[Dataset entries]
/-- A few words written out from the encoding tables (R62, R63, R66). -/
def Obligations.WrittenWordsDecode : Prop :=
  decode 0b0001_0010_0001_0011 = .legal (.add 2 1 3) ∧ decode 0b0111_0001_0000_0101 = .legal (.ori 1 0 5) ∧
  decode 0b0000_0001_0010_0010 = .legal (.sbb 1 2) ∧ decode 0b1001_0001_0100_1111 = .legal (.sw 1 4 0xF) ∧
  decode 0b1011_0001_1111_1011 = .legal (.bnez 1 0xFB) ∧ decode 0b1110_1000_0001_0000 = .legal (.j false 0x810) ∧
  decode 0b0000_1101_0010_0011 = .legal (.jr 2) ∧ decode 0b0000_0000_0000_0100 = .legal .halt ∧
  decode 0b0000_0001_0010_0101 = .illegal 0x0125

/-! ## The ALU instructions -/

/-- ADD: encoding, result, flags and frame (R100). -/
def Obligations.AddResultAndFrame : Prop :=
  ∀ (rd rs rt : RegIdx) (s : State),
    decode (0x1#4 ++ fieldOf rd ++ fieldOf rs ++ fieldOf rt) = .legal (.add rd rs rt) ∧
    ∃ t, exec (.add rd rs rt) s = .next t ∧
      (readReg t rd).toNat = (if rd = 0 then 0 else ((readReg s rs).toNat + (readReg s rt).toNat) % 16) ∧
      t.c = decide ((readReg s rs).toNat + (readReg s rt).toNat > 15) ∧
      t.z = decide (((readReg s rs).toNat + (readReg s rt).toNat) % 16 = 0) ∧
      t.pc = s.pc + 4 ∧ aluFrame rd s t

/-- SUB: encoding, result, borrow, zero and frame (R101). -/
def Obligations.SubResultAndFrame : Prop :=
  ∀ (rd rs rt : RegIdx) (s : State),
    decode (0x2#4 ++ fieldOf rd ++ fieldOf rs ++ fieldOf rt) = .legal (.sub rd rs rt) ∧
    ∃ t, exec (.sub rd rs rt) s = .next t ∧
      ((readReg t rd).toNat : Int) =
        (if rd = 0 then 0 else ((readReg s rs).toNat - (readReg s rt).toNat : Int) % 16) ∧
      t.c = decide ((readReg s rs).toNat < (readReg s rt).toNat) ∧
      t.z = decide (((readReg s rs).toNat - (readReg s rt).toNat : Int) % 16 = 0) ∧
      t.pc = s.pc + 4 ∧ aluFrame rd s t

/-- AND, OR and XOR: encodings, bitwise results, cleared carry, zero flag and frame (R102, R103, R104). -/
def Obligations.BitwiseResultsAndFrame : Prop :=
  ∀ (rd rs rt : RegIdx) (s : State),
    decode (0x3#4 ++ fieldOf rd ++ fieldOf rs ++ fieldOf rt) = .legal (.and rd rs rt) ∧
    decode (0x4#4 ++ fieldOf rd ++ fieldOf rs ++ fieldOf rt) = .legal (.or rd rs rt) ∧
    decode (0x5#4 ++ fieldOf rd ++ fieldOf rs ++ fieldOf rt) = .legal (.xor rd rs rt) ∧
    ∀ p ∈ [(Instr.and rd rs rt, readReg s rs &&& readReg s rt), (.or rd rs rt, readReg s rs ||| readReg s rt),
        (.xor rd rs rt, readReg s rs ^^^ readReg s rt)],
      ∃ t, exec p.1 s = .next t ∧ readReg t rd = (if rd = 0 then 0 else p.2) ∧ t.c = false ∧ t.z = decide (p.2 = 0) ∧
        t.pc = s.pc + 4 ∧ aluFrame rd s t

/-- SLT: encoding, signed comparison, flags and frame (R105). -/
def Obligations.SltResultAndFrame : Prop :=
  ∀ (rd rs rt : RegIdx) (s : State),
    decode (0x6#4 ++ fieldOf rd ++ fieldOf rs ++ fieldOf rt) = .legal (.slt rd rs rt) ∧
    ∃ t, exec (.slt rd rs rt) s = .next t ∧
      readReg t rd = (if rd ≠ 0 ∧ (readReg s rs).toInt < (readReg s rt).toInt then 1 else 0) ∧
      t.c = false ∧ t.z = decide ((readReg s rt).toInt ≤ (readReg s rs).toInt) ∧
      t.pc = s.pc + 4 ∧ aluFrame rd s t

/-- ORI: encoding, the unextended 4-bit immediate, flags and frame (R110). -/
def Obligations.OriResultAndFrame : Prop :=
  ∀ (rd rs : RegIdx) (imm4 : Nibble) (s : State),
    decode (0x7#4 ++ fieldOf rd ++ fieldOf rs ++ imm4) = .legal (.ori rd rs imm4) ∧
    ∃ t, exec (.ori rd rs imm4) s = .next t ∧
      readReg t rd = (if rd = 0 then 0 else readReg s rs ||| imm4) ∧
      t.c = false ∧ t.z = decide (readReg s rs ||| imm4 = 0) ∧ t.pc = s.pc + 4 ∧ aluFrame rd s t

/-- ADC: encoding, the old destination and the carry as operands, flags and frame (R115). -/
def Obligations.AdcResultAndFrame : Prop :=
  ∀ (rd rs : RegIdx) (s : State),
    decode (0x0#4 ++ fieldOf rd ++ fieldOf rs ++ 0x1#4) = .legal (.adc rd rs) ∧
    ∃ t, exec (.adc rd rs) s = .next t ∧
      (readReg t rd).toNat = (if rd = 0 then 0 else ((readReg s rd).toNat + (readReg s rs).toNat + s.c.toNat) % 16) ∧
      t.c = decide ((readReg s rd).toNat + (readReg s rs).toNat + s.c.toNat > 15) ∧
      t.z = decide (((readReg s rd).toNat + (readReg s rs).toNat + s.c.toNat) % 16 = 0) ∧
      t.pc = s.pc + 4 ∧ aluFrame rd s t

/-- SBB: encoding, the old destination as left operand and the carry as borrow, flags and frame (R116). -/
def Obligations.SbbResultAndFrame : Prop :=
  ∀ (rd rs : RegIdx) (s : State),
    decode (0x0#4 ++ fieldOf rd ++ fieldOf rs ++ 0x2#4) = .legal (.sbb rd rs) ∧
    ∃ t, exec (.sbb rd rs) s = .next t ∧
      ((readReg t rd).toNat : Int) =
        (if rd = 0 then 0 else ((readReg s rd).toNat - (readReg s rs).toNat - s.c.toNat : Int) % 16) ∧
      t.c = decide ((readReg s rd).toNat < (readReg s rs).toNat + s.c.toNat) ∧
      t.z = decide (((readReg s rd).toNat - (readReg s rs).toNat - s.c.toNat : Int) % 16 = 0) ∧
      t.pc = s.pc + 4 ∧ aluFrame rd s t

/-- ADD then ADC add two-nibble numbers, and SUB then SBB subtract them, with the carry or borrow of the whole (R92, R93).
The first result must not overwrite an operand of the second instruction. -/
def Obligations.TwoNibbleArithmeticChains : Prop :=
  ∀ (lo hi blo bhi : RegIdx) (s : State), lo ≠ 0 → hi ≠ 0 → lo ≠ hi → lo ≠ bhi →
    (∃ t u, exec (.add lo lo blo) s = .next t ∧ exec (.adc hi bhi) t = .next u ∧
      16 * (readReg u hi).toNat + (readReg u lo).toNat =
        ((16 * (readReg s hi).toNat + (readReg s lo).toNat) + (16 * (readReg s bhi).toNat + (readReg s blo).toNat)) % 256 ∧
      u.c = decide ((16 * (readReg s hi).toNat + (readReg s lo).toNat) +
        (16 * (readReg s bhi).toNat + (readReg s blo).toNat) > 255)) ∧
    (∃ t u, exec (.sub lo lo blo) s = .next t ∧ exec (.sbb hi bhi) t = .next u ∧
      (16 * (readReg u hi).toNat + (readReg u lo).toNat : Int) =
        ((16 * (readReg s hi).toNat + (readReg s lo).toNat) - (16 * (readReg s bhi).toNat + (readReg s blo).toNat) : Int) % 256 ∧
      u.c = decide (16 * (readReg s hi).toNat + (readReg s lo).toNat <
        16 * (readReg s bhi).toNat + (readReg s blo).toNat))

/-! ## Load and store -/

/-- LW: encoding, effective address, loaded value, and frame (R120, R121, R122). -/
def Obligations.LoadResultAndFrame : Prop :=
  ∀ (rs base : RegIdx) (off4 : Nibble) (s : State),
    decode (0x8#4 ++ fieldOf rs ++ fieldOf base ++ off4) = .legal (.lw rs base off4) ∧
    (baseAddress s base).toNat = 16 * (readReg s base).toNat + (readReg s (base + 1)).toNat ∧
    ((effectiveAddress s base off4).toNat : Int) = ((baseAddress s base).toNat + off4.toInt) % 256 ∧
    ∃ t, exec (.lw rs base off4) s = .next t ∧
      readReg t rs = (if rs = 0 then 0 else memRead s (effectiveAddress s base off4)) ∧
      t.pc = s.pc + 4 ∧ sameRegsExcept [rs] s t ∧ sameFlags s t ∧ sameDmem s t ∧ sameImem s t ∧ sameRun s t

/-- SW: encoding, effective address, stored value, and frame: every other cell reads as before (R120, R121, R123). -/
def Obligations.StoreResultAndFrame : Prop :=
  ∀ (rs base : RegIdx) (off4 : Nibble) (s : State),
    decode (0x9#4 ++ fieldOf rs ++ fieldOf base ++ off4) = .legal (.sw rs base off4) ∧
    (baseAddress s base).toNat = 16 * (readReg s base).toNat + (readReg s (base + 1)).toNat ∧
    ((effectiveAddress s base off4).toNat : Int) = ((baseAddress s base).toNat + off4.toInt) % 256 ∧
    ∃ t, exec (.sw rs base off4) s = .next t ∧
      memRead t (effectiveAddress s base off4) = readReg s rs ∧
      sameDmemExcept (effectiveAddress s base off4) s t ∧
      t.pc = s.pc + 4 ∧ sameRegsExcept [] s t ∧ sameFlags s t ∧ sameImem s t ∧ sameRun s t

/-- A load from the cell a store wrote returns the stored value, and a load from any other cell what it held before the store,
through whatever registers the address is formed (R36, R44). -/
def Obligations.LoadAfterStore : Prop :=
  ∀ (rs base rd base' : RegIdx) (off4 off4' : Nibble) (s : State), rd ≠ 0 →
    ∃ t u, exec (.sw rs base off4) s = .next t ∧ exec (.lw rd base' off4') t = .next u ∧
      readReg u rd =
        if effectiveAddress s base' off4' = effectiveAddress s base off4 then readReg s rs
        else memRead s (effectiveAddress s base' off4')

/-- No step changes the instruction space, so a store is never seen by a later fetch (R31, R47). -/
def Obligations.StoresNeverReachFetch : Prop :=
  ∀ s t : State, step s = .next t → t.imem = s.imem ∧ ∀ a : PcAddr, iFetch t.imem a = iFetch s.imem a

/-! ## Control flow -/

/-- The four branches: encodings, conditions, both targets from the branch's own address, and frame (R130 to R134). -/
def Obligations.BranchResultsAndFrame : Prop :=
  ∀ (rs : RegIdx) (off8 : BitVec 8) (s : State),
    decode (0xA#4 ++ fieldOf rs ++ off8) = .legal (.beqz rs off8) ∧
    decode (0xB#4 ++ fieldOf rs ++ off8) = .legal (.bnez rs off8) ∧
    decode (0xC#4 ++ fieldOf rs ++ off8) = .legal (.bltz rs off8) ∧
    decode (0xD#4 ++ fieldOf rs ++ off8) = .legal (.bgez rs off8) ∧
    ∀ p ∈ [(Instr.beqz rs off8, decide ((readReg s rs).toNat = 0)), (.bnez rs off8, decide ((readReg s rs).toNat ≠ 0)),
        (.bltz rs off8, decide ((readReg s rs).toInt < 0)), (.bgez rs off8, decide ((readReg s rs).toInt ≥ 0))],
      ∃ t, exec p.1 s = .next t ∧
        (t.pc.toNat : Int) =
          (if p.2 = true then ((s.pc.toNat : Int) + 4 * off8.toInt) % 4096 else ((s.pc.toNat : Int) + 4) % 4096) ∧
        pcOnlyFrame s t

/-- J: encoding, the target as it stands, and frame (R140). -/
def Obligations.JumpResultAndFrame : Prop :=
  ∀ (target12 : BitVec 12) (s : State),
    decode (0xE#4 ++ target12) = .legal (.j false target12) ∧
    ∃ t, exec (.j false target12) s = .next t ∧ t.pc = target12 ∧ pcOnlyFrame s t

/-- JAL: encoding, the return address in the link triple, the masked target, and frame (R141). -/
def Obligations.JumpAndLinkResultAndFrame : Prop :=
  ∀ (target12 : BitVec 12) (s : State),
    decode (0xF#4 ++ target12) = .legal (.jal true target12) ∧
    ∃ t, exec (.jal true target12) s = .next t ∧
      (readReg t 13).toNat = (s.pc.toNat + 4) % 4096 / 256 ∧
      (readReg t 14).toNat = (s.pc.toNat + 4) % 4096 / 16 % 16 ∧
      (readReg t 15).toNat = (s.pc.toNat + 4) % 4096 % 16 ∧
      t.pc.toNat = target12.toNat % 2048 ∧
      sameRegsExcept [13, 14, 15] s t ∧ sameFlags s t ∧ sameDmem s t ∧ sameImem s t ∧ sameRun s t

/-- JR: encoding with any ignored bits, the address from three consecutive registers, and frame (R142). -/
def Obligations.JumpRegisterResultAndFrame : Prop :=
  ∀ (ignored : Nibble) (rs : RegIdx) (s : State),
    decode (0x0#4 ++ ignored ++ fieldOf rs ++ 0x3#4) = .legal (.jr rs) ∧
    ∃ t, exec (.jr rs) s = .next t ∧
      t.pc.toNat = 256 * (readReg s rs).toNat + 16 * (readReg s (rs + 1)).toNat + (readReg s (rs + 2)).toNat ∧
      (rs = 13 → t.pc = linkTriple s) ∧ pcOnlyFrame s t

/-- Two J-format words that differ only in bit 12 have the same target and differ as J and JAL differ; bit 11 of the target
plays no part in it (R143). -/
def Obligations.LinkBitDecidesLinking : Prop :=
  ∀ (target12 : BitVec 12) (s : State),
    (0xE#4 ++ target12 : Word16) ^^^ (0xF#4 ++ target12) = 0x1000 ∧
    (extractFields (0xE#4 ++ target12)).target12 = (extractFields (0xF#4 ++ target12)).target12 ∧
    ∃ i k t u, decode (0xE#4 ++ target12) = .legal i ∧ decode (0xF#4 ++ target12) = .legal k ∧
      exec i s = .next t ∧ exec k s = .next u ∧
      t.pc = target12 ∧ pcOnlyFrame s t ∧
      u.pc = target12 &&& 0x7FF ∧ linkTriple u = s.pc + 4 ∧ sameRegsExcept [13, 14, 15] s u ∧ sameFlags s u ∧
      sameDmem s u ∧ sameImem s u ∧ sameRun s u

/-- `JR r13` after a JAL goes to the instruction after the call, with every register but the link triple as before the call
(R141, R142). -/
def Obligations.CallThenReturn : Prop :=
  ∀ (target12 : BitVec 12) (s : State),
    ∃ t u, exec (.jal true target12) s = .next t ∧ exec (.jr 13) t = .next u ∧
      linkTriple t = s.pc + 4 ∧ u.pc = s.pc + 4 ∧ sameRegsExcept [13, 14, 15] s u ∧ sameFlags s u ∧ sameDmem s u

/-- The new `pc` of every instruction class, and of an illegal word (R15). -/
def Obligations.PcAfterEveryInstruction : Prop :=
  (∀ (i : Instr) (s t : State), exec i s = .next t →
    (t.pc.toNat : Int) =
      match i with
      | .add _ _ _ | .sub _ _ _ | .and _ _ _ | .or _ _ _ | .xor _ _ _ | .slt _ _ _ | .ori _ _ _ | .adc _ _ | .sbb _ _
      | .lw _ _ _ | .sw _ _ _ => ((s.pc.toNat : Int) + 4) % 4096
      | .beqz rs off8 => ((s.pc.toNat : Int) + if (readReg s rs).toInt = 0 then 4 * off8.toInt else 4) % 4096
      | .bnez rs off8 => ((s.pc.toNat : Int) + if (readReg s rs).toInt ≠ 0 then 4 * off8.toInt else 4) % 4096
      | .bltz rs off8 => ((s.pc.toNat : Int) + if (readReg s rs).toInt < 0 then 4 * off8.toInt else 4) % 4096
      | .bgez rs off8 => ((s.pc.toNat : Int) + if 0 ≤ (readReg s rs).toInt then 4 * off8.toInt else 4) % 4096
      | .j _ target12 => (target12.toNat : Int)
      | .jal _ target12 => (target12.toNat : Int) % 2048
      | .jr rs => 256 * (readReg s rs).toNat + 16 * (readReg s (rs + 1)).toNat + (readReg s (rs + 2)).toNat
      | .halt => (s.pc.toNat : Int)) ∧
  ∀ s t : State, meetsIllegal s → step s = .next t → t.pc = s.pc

— DIRECTIONS —
The string "other": state how many lines above contain it, giving nothing but the number.

— THE COMPLETED TASK —
2